To conduct near real-time analytics in data lakes and enterprise data warehouses, it is necessary to perform frequent incremental loads. In most cases, Hive is the preferred analytic store.
To perform incremental loads on Hive, you must use transactions that are ACID-compliant, support bucketed tables, and support ORC file formats.
The following issues depict some constraints to performing incremental loads:
Cloudera CDH does not endorce ORC file formats and ACID-enabled tables.
Updates are not compatible with partitioned tables on Amazon EMR due to a Hive issue.
To accommodate for these constraints, you can implement alternate strategies to perform incremental loads. One strategy is to perform an ACID merge. You can perform an ACID merge through Hive MERGE statements in an Update Strategy transformation.
When you use MERGE statements in mappings that run on the Spark engine, the statements perform ACID transactions on Hive tables. You can use the statements to efficiently perform record-level INSERT, UPDATE, and DELETE operations.
To use Hive MERGE statements, select the option in the advanced properties of the Update Strategy transformation. You can toggle the option to use a MERGE statement or a traditional update strategy approach. The traditional update strategy approach does not employ ACID transactions.
The following image shows the Hive MERGE option in the advanced properties of an Update Strategy transformation:
When you enable Hive MERGE in an Update Strategy transformation, the following changes in performance occur:
~ 25% decrease in performance for INSERT statements.

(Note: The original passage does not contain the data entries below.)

-- ==== Sys2Proof/Tests/Slice0.lean ====
section
/-!
SUPPORT. Tests on fixed values. Expected results are the spec's: the vectors V-… and worked examples S… of
95_test_vectors.md and the table of 45_timing_arithmetic.md R169. At the end, one witness for the hypotheses of each
obligation.
-/

namespace Sys2Proof.Tests

open Sys2Proof Sys2Proof.Machine

/-! ## Helpers -/

/-- The reset state with the vectors' delays (95_test_vectors.md, preamble). -/
def base : State := { State.reset with cfg := ⟨1000000, 2000000⟩ }

/-- That state in a stage. -/
def inSt (st : Stage) : State := base.withFsm { Fsm.reset with stage := st }

/-- The reset state with `n` timeout events pushed, at 1000, 1001, … (program P3). -/
def pushed (n : Nat) : Queue :=
  (List.range n).foldl (fun q j => q.push ⟨.radioTimeout, 0, BitVec.ofNat 32 (1000 + j)⟩) Queue.reset

/-- A state with one event queued and the consumer's turn scheduled. -/
def queued (e : Event) : State := base.placeQueued e

/-- A state with one transaction queued at time 7, and the consumer's turn scheduled. -/
def txn (bytes : List Byte) : State := base.placeTxn 7 bytes

/-- A halted state. -/
def haltedState : State := (base.withQueue { pushed 15 with overflow := true }).withHalted true

/-- The next state an outcome holds, or `s`. -/
def nextOr (s : State) : Result → State
  | .next t => t
  | .fault _ => s
  | .refused _ => s

/-- Did it answer a next state? -/
def isNext : Result → Bool
  | .next _ => true
  | .fault _ => false
  | .refused _ => false

/-- An outcome that answers a next state is that next state. -/
theorem next_of_isNext {s : State} {r : Result} (h : isNext r = true) : r = .next (nextOr s r) := by
  cases r <;> simp_all [isNext, nextOr]

/-- The state after executing an instruction. -/
def run (i : Instr) (s : State) : State := nextOr s (exec i s)

/-- The state after one step. -/
def stepped (s : State) : State := nextOr s (step s)

/-! ## Ill-formed terms are refused -/

theorem test_ill_fifoRead : (Instr.fifoRead 0 127).wellFormed = false := by decide
theorem test_ill_badlen_zero : (Instr.regWriteBadlen 1 0).wellFormed = false := by decide
theorem test_ill_badlen_two : (Instr.regWriteBadlen 1 2).wellFormed = false := by decide
theorem test_ill_regRead_address : (Instr.regRead 0 2).wellFormed = false := by decide
theorem test_ill_regRead_length : (Instr.regRead 0x42 0).wellFormed = false := by decide
theorem test_ill_wrOther : (Instr.wrOther 0x1D 0).wellFormed = false := by decide
theorem test_ill_tData : (Instr.tData 0 127).wellFormed = false := by decide
theorem test_ill_outOfSync_pair : (Instr.outOfSync .idle (.txStart 0)).wellFormed = false := by decide
theorem test_ill_outOfSync_length : (Instr.outOfSync .idle (.fifoLen 0 127)).wellFormed = false := by decide
theorem test_well_outOfSync : (Instr.outOfSync .idle (.fifoLen 0 126)).wellFormed = true := by decide

/-! ## Decoding: one word written out from the spec's encoding for every constructor -/

/-- V-E4: tag 00, end offset 1111111, timestamp all ones. -/
theorem test_decode_pushSpi : decode (.event 0x07FFFFFFFFF) = .ok (.pushSpi 127 0xFFFFFFFF) := by decide
theorem test_decode_pushDone : decode (.event 0x08000006500) = .ok (.pushDone 25856) := by decide
theorem test_decode_pushTimeout : decode (.event 0x10000112A88) = .ok (.pushTimeout 1125000) := by decide
/-- V-E5. -/
theorem test_decode_eventTag3 : decode (.event 0x18000000000) = .error .eventTag3 := by decide
theorem test_decode_pop : decode (.internal .pop) = .ok .pop := by decide
theorem test_decode_overflowCheck : decode (.internal .overflowCheck) = .ok .overflowCheck := by decide
theorem test_decode_consumerStep : decode (.internal .consumerStep) = .ok .consumerStep := by decide
/-- V-D1. -/
theorem test_decode_spiEmpty : decode (.txn 7 []) = .ok .spiEmpty := by decide
/-- S6, V-D3. -/
theorem test_decode_fifoRead : decode (.txn 7 [0x00, 0x11, 0x22, 0x33]) = .ok (.fifoRead 7 3) := by decide
/-- V-D9. -/
theorem test_decode_badlen : decode (.txn 7 [0x81, 0x03, 0x00]) = .ok (.regWriteBadlen 0x01 3) := by decide
/-- V-D13. -/
theorem test_decode_regRead : decode (.txn 7 [0x01, 0, 0, 0, 0]) = .ok (.regRead 0x01 5) := by decide
/-- S4: 1 0000001, 00000011. -/
theorem test_decode_opmode : decode (.txn 7 [0x81, 0x03]) = .ok (.wrOpmode 7 0x03) := by decide
theorem test_decode_mc1 : decode (.txn 7 [0x9D, 0x72]) = .ok (.wrModemconfig1 0x72) := by decide
theorem test_decode_mc2 : decode (.txn 7 [0x9E, 0xC4]) = .ok (.wrModemconfig2 0xC4) := by decide
theorem test_decode_symbTimeout : decode (.txn 7 [0x9F, 0x05]) = .ok (.wrSymbtimeoutlsb 0x05) := by decide
theorem test_decode_preambleMsb : decode (.txn 7 [0xA0, 0x01]) = .ok (.wrPreamblemsb 0x01) := by decide
theorem test_decode_preambleLsb : decode (.txn 7 [0xA1, 0x0C]) = .ok (.wrPreamblelsb 0x0C) := by decide
theorem test_decode_payloadLength : decode (.txn 7 [0xA2, 0x00]) = .ok (.wrPayloadlength 0x00) := by decide
theorem test_decode_mc3 : decode (.txn 7 [0xA6, 0x08]) = .ok (.wrModemconfig3 0x08) := by decide
/-- V-D11. -/
theorem test_decode_wrOther : decode (.txn 7 [0x80, 0x55]) = .ok (.wrOther 0x00 0x55) := by decide
/-- R206: exactly 128 bytes read as SPI_EMPTY. -/
theorem test_decode_128_bytes : decode (.txn 7 (List.replicate 128 0x81)) = .ok .spiEmpty := by
  simp [decode, decodeBytes, seenBytes, decodeTxn]
/-- R206: 129 bytes read as one. -/
theorem test_decode_129_bytes : decode (.txn 7 (List.replicate 128 0 ++ [0x81])) = .ok (.regWriteBadlen 0x01 1) := by
  decide +kernel
/-- The keys of V-F13, stage code then input code. -/
theorem test_decode_tIdleTx : decode (.key 0b000000 9 0) = .ok (.tIdleTx 9) := by decide
theorem test_decode_tTxDone : decode (.key 0b001010 9 0) = .ok (.tTxDone 9) := by decide
theorem test_decode_tBrx1Rx : decode (.key 0b010001 9 0) = .ok (.tBrx1Rx 9) := by decide
theorem test_decode_tRx1Done : decode (.key 0b011010 9 0) = .ok (.tRx1Done 9) := by decide
theorem test_decode_tRx1Tmo : decode (.key 0b011011 9 0) = .ok (.tRx1Tmo 9) := by decide
theorem test_decode_tBrx2Rx : decode (.key 0b100001 9 0) = .ok (.tBrx2Rx 9) := by decide
theorem test_decode_tRx2Done : decode (.key 0b101010 9 0) = .ok (.tRx2Done 9) := by decide
theorem test_decode_tRx2Tmo : decode (.key 0b101011 9 0) = .ok (.tRx2Tmo 9) := by decide
theorem test_decode_tData : decode (.key 0b110100 9 5) = .ok (.tData 9 5) := by decide
theorem test_decode_outOfSync : decode (.key 0b000010 9 0) = .ok (.outOfSync .idle (.done 9)) := by decide
theorem test_decode_stageCode7 : decode (.key 0b111000 9 0) = .error .stageCode7 := by decide
theorem test_decode_inputCode : decode (.key 0b000101 9 0) = .error .inputCode := by decide
theorem test_decode_fifoLength : decode (.key 0b110100 9 127) = .error .fifoLength := by decide
theorem test_table_write : decodeTableWord 16 0x8103 = some (.wrOpmode 0 0x03) := by decide
theorem test_table_event : decodeTableWord 48 0x08000006500 = some (.pushDone 25856) := by decide
theorem test_table_key : decodeTableWord 8 0b00110100 = some (.tData 0 0) := by decide
theorem test_table_read : decodeTableWord 8 0x42 = some (.regRead 0x42 1) := by decide
theorem test_table_tag3 : decodeTableWord 48 0x18000000000 = none := by decide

~ 40% increase in performance for UPDATE statements.
Comparable performance for DELETE statements.
Based on this analysis, Hive MERGE results in better performance if the update strategy task involves a large number of UPDATE statements. When there is a combination of INSERT, UPDATE, and DELETE statements, Hive MERGE is expected to produce better results than the traditional update strategy approach.

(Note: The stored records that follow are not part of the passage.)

-- ==== Sys2Proof/Certificates/Slice0/Obligations.lean ====
section
/-! DEFINITION. The statements for the provers, in the order of OBLIGATIONS.json. Numbers are natural numbers, so that wrapping
is said out loud; `OnlyChanges` is the frame; `FaultsFrom c` is what a fault leaves (60_exceptions R203). -/

open Sys2Proof Sys2Proof.Machine

/-! ### Encoding (30_encoding) -/

/-- No bit of an encoding is dropped: the decoder gives back every well-formed instruction from its word, with every
operand at every value (30_encoding R70 to R86). -/
def Obligations.DecodingAnEncodedInstructionGivesItBack : Prop :=
  ∀ i : Instr, i.wellFormed = true → decodeWord (encode i) = .ok i

/-- A decoded instruction is well formed and encodes to exactly its word: decoding loses no bit, N of 5XYN and 9XYN
and Y of 8XY6 and 8XYE among them. That the term keeps those ignored fields is the model's choice
(notes/assumptions/11.md). -/
def Obligations.EncodingADecodedWordGivesItBack : Prop :=
  ∀ (w : Word) (i : Instr), decodeWord w = .ok i → encode i = w ∧ i.wellFormed = true

/-- The decoder reads a word as the first row of the opcode map that the word selects by `w & mask = match`, and
refuses exactly the words that select no row (30_encoding R84, R85, R86). The last place of the SYS row is the spec's
own decision (D23; notes/assumptions/12.md). -/
def Obligations.DecoderIsTheOpcodeMapInFirstMatchOrder : Prop :=
  ∀ w : Word,
    (∀ i, decodeWord w = .ok i →
      ∃ r, opcodeRows.find? (fun r => r.selects w) = some r ∧ r.mnemonic = i.mnemonic) ∧
    (∀ e, decodeWord w = .error e → opcodeRows.find? (fun r => r.selects w) = none)

/-- The unrecognised words, family by family (30_encoding R80, with R75 to R78). Which bits are compared, and that N
of 5XYN and 9XYN is not, are the spec's own decisions (D4, D5; notes/assumptions/11.md, 12.md). -/
def Obligations.UnrecognisedWordsAreExactlyTheUnusedSubcodes : Prop :=
  ∀ w : Word, recognised w = false ↔
    (fieldOp w = 0x0 ∧ w ≠ 0x00E0 ∧ w ≠ 0x00EE) ∨
    (fieldOp w = 0x8 ∧ fieldN w ∈ ([0x8, 0x9, 0xA, 0xB, 0xC, 0xD, 0xF] : List Nibble)) ∨
    (fieldOp w = 0xE ∧ fieldNN w ∉ ([0x9E, 0xA1] : List Byte)) ∨
    (fieldOp w = 0xF ∧
      fieldNN w ∉ ([0x07, 0x0A, 0x15, 0x18, 0x1E, 0x29, 0x33, 0x55, 0x65] : List Byte))

/-- A few words written out from the patterns of 30_encoding R84 decode to the instructions they stand for. That 5AB7
is an SE is the spec's own decision (D5; notes/assumptions/11.md). -/
def Obligations.WrittenWordsDecode : Prop :=
  decodeWord 0x00E0 = .ok .cls ∧ decodeWord 0x2ABC = .ok (.call 0xABC) ∧ decodeWord 0x3A42 = .ok (.seImm 10 0x42) ∧
  decodeWord 0x5AB7 = .ok (.seReg 10 11 0x7) ∧ decodeWord 0x8AB6 = .ok (.shr 10 11) ∧
  decodeWord 0xDAF1 = .ok (.drw 10 15 0x1) ∧ decodeWord 0xEAA1 = .ok (.sknp 10) ∧
  decodeWord 0xF155 = .ok (.storeRegs 1) ∧ decodeWord 0x0123 = .ok (.sys 0x123) ∧
  decodeWord 0x8AB9 = .error .noFamily8Operation

/-! ### The cycle (40_cycle, 60_exceptions) -/

/-- A step runs the decoded instruction: where the word at pc decodes to `i`, the cycle is `exec i` on the state with
the outputs cleared; then the timer step, unless the instruction faulted or is a key wait with no key down (40_cycle
R92 to R98). The timer step after SYS is the spec's own decision (D16; notes/assumptions/16.md), the division of a
cycle between `exec` and `step` the model's (notes/assumptions/2.md). -/
def Obligations.StepRunsTheDecodedInstruction : Prop :=
  ∀ (s t : State) (i : Instr), s.fetches → decodeWord s.wordAtPc = .ok i → exec i s.clearOutputs = .next t →
    ∃ u, step s = .next u ∧
      ((t.fault ≠ none ∨ ((∃ x, i = .waitKey x) ∧ s.keys = 0)) → u = t) ∧
      ((t.fault = none ∧ ¬ ((∃ x, i = .waitKey x) ∧ s.keys = 0)) → TimersStepped t u)

/-- No cycle is stopped from outside the state: every state has a next state (60_exceptions R200, R203: a fault of the
spec is a state too). That a fault is a next state is the model's choice (notes/assumptions/1.md). -/
def Obligations.EveryCycleAnswersANextState : Prop :=
  ∀ s : State, ∃ t, step s = .next t

/-- DecodeError (60_exceptions R201): an unrecognised word is reported, pc and everything else stay, no fault is
latched, and the timer step runs. That the timers run is the spec's own decision (D16; notes/assumptions/16.md). -/
def Obligations.UnrecognisedWordIsReportedAndTimersRun : Prop :=
  ∀ s : State, s.fetches → recognised s.wordAtPc = false →
    ∃ t, step s = .next t ∧ t.report = some (.decodeError s.wordAtPc) ∧ t.fault = none ∧
      t.DT.toNat = s.DT.toNat - 1 ∧ t.ST.toNat = s.ST.toNat - 1 ∧ t.beep = decide (s.ST.toNat ≠ 0) ∧
      OnlyChanges (fun p => p = .report ∨ p = .DT ∨ p = .ST ∨ p = .beep) s t

/-- A DecodeError never clears itself (60_exceptions R225): after any number of cycles the same word is reported, pc
has not moved, and the timers have counted down. R225 is an inference the spec marks as its own; it rests on D16
(notes/assumptions/16.md). -/
def Obligations.DecodeErrorRecursForEver : Prop :=
  ∀ (s : State) (n : Nat), s.fetches → recognised s.wordAtPc = false →
    ∃ t, Cycles (n + 1) s t ∧ t.report = some (.decodeError s.wordAtPc) ∧ t.fault = none ∧
      t.DT.toNat = s.DT.toNat - (n + 1) ∧ t.ST.toNat = s.ST.toNat - (n + 1) ∧ t.beep = decide (n < s.ST.toNat) ∧
      OnlyChanges (fun p => p = .report ∨ p = .DT ∨ p = .ST ∨ p = .beep) s t

/-- FetchOutOfRange, code 2 (60_exceptions R206): a cycle that begins with pc above 0xFFE faults. The fault is the
spec's own decision (D8, D18; notes/assumptions/22.md). -/
def Obligations.FetchBeyondMemoryFaults : Prop :=
  ∀ s : State, s.fault = none → s.pc.toNat > 0xFFE →
    ∃ t, step s = .next t ∧ FaultsFrom .fetchOutOfRange s t ∧ t.faultCode = 2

When you use Hive MERGE statements to perform update strategy tasks, the mapping might fail at run time.
The MERGE statement internally performs a map join during transactional operations on Hive tables. Due to this behavior, it is possible to encounter a run-time failure for mapping tasks that contain an Update Strategy transformation and a partitioned bucketed Hive table.
Task failures occur due to the following error:
java.lang.OutOfMemoryError: Java heap space
The following image shows a log file that contains the error:
If you encounter the error, you can use one of the following workarounds:
Option 1. Disable map join.
To disable map join, set
hive.auto.convert.join=false
for the Environment SQL in the Hive connection properties.
Option 2. Reduce the map join threshold.
If the map join threshold has been modified, reduce the threshold. The default value is 10MB. To reduce the value, set
In addition to Hive MERGE, you can use the following alternate strategies to perform incremental loads:
Use a traditional update strategy approach.
Define expressions in an Update Strategy transformation with IIF or DECODE functions to set rules for updating rows.
Because the approach has restrictions on Cloudera CDH and Amazon EMR distributions, you might want to use a different strategy.
Perform updates using the partition merge solution.
Detect, stage, and update only the impacted partitions on the incremental records from upstream systems.
Perform updates using key-value stores.
Use inserts into key-value stores. The inserts are treated as upserts, so they are a convenient choice for handling updates.
For detailed information on these alternate approaches, see the Informatica
®
How-To Library article "Strategies for Incremental Updates on Hive in Big Data Management 10.2.1" on
https://docs.informatica.com/.
Update Strategy Transformations Using Relational Table Targets
To tune the performance of an Update Strategy transformation with JDBC-connected relational table targets, use the following properties:
Spark.JdbcNumPartitions
The number of partitions to write to the relational database.
Each Spark task opens a connection to the database. This might result in too many connections. Use this property to limit the number of open connections to the database.
To calculate the value of Spark.JdbcNumPartitions, use the formula
Min(X,Y)
where:
X = (Data volume in GB) * 4
and
Y = (Max connections allowed on database)
For example, where Data volume = 2 GB, and Max connections allowed on database = 10, the formula is:
Min(8,10)
The value of Spark.JdbcNumPartitions should be 8.
Spark.JdbcBatchSize
Number of rows to be sent to the database target as a batch. Must be an integer. Default: 10000.
When the number of columns/fields is large and results in a large row size, consider reducing the value of this property to ~5000-8000.